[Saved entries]
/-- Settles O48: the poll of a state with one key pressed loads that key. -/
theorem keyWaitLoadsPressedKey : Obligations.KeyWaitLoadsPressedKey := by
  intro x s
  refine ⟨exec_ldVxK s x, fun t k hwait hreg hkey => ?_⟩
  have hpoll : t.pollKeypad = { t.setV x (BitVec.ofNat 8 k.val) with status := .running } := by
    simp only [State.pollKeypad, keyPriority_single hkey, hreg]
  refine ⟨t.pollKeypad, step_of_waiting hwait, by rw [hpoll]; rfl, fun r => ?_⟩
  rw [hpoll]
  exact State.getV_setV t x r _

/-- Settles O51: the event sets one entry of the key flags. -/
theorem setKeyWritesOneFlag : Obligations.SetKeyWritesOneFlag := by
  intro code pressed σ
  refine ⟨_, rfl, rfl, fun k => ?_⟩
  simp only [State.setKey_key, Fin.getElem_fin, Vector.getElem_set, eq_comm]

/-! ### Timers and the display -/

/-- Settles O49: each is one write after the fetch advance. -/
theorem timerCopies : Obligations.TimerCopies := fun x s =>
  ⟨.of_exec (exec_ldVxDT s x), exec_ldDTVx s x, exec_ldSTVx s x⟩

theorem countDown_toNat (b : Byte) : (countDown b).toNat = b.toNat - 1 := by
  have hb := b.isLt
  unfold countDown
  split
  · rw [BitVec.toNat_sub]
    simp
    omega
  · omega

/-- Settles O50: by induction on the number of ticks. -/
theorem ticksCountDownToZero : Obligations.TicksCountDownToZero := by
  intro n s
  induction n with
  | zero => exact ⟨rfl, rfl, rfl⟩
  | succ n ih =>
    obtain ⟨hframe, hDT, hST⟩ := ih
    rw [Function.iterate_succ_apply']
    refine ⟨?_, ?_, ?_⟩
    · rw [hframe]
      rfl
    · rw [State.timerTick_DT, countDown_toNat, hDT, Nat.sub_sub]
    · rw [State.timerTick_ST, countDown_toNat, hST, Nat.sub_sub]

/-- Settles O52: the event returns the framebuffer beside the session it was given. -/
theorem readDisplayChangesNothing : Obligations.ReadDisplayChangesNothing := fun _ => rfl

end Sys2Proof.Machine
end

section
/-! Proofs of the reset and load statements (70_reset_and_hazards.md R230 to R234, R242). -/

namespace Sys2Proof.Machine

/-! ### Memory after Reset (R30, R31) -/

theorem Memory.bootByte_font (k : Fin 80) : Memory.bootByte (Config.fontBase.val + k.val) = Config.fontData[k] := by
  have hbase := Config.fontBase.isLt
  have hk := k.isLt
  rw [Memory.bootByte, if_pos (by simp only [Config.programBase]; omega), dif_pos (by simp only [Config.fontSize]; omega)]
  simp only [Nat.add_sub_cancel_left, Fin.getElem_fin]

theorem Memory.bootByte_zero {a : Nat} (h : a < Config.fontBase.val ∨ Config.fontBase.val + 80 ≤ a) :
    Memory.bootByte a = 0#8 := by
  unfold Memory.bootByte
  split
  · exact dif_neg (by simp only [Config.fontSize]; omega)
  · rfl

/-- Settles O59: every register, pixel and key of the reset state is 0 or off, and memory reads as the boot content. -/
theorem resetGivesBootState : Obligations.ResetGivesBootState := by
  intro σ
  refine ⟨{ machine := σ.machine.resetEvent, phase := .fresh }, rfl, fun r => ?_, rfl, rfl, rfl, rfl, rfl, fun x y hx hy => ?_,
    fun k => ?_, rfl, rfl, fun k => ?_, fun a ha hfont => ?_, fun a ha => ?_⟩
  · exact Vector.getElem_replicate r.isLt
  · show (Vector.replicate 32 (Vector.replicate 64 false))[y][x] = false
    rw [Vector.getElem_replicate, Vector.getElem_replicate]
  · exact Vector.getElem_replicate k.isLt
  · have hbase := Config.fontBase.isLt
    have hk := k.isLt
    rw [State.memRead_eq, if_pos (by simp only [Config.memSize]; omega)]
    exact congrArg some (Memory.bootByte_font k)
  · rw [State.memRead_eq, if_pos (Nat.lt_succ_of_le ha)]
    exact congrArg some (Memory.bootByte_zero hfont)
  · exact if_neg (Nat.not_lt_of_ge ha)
---
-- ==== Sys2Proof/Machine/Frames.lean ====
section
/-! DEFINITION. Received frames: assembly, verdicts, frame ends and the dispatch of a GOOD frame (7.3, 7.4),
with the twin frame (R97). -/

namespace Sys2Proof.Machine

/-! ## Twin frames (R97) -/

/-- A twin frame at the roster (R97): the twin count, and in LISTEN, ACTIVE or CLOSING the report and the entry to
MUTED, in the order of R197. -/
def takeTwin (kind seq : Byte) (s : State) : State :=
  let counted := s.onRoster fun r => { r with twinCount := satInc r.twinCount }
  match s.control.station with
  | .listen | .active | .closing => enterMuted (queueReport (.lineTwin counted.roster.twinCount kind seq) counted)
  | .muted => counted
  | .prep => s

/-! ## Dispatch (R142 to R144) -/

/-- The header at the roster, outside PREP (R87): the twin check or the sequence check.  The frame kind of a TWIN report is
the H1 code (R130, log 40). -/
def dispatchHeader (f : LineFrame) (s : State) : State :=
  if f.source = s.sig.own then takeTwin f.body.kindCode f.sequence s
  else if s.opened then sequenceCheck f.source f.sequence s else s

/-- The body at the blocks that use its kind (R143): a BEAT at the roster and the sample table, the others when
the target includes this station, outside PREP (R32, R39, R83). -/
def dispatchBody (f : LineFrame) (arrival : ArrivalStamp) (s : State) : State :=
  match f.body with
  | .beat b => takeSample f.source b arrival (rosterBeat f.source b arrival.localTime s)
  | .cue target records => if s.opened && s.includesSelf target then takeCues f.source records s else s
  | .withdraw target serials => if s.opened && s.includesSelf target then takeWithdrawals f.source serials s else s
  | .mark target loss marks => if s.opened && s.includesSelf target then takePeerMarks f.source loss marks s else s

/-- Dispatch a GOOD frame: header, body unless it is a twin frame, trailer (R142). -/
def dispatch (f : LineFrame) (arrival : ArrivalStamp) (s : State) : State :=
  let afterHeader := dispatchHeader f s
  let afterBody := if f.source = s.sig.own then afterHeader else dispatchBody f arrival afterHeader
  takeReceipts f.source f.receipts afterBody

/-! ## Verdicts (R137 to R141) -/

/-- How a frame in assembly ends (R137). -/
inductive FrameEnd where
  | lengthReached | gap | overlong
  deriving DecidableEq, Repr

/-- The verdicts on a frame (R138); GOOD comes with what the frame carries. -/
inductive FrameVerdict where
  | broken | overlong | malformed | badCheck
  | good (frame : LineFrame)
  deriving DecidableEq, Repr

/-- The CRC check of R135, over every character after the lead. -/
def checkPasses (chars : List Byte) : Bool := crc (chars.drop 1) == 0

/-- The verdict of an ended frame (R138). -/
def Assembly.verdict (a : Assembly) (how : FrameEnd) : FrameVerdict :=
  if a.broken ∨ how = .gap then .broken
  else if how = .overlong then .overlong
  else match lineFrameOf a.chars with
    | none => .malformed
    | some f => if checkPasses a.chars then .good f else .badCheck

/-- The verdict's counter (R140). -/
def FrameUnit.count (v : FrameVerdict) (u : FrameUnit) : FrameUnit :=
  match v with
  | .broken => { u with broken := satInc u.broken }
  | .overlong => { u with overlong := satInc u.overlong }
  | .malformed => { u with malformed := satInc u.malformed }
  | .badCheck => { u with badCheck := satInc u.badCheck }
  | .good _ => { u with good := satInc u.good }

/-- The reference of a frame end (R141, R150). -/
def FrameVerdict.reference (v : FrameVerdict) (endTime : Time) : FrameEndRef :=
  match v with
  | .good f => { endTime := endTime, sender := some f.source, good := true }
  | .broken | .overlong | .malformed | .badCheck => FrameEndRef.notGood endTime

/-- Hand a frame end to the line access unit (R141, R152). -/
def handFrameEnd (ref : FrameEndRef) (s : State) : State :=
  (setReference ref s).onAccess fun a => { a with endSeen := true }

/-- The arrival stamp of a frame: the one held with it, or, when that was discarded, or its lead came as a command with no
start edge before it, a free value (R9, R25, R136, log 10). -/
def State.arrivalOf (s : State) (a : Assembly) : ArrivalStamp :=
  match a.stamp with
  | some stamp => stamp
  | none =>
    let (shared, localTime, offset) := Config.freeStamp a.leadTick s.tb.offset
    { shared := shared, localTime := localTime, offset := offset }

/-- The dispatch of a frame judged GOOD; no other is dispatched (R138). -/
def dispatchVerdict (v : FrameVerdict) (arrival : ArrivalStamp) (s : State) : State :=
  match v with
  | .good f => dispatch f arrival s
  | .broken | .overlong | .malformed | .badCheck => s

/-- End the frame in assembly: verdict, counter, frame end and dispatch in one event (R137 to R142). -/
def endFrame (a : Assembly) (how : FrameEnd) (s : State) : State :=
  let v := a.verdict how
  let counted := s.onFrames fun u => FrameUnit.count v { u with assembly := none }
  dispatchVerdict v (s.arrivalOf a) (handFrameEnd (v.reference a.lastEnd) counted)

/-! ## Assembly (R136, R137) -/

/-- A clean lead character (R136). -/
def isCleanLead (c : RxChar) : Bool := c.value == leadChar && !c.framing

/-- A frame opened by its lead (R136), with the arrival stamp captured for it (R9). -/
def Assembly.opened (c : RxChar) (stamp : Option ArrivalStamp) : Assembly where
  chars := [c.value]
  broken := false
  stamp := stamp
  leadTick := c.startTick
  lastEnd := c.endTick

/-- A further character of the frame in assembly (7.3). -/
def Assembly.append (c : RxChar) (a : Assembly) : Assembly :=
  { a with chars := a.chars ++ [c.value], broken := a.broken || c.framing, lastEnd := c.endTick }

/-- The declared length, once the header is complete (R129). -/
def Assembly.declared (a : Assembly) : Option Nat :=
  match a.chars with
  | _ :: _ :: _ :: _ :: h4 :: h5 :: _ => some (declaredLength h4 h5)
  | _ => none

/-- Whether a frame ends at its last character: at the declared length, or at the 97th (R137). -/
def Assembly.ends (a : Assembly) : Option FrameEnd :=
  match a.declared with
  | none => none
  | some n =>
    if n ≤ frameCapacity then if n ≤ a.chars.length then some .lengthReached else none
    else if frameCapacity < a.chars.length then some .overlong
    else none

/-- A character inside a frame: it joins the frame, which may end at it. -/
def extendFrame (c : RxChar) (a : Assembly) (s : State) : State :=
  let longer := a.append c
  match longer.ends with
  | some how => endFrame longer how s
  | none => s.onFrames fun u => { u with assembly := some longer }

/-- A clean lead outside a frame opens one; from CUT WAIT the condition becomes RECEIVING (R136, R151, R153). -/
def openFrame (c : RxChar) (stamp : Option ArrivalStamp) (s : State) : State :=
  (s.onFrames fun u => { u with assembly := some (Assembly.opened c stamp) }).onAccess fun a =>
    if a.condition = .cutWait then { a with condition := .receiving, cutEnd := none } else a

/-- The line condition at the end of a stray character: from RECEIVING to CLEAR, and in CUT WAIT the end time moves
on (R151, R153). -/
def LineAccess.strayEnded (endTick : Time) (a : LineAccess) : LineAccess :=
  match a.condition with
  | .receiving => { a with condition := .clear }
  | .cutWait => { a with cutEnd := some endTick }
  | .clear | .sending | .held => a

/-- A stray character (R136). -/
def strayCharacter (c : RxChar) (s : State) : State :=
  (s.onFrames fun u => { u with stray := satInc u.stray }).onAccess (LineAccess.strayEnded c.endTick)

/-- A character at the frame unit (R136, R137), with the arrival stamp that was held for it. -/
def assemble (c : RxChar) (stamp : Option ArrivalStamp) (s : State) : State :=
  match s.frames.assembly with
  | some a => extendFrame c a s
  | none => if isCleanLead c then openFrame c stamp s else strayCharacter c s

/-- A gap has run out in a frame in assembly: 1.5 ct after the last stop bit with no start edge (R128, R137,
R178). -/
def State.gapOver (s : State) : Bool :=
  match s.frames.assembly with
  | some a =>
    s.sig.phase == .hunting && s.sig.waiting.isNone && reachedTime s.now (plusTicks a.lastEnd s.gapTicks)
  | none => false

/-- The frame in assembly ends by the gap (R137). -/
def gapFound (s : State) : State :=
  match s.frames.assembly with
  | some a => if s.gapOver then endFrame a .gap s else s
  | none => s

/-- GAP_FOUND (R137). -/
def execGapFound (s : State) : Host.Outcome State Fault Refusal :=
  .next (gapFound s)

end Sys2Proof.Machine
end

EXERCISE INSTRUCTIONS ::
Transcribe, exactly and without additions, the lines of the records above, beginning with the line that contains "that key. -/" and ending with the line that contains "fetch advance. -/", both included.

SOLUTION TO THE EXERCISE ::
/-- Settles O48: the poll of a state with one key pressed loads that key. -/
theorem keyWaitLoadsPressedKey : Obligations.KeyWaitLoadsPressedKey := by
  intro x s
  refine ⟨exec_ldVxK s x, fun t k hwait hreg hkey => ?_⟩
  have hpoll : t.pollKeypad = { t.setV x (BitVec.ofNat 8 k.val) with status := .running } := by
    simp only [State.pollKeypad, keyPriority_single hkey, hreg]
  refine ⟨t.pollKeypad, step_of_waiting hwait, by rw [hpoll]; rfl, fun r => ?_⟩
  rw [hpoll]
  exact State.getV_setV t x r _

/-- Settles O51: the event sets one entry of the key flags. -/
theorem setKeyWritesOneFlag : Obligations.SetKeyWritesOneFlag := by
  intro code pressed σ
  refine ⟨_, rfl, rfl, fun k => ?_⟩
  simp only [State.setKey_key, Fin.getElem_fin, Vector.getElem_set, eq_comm]

/-! ### Timers and the display -/

/-- Settles O49: each is one write after the fetch advance. -/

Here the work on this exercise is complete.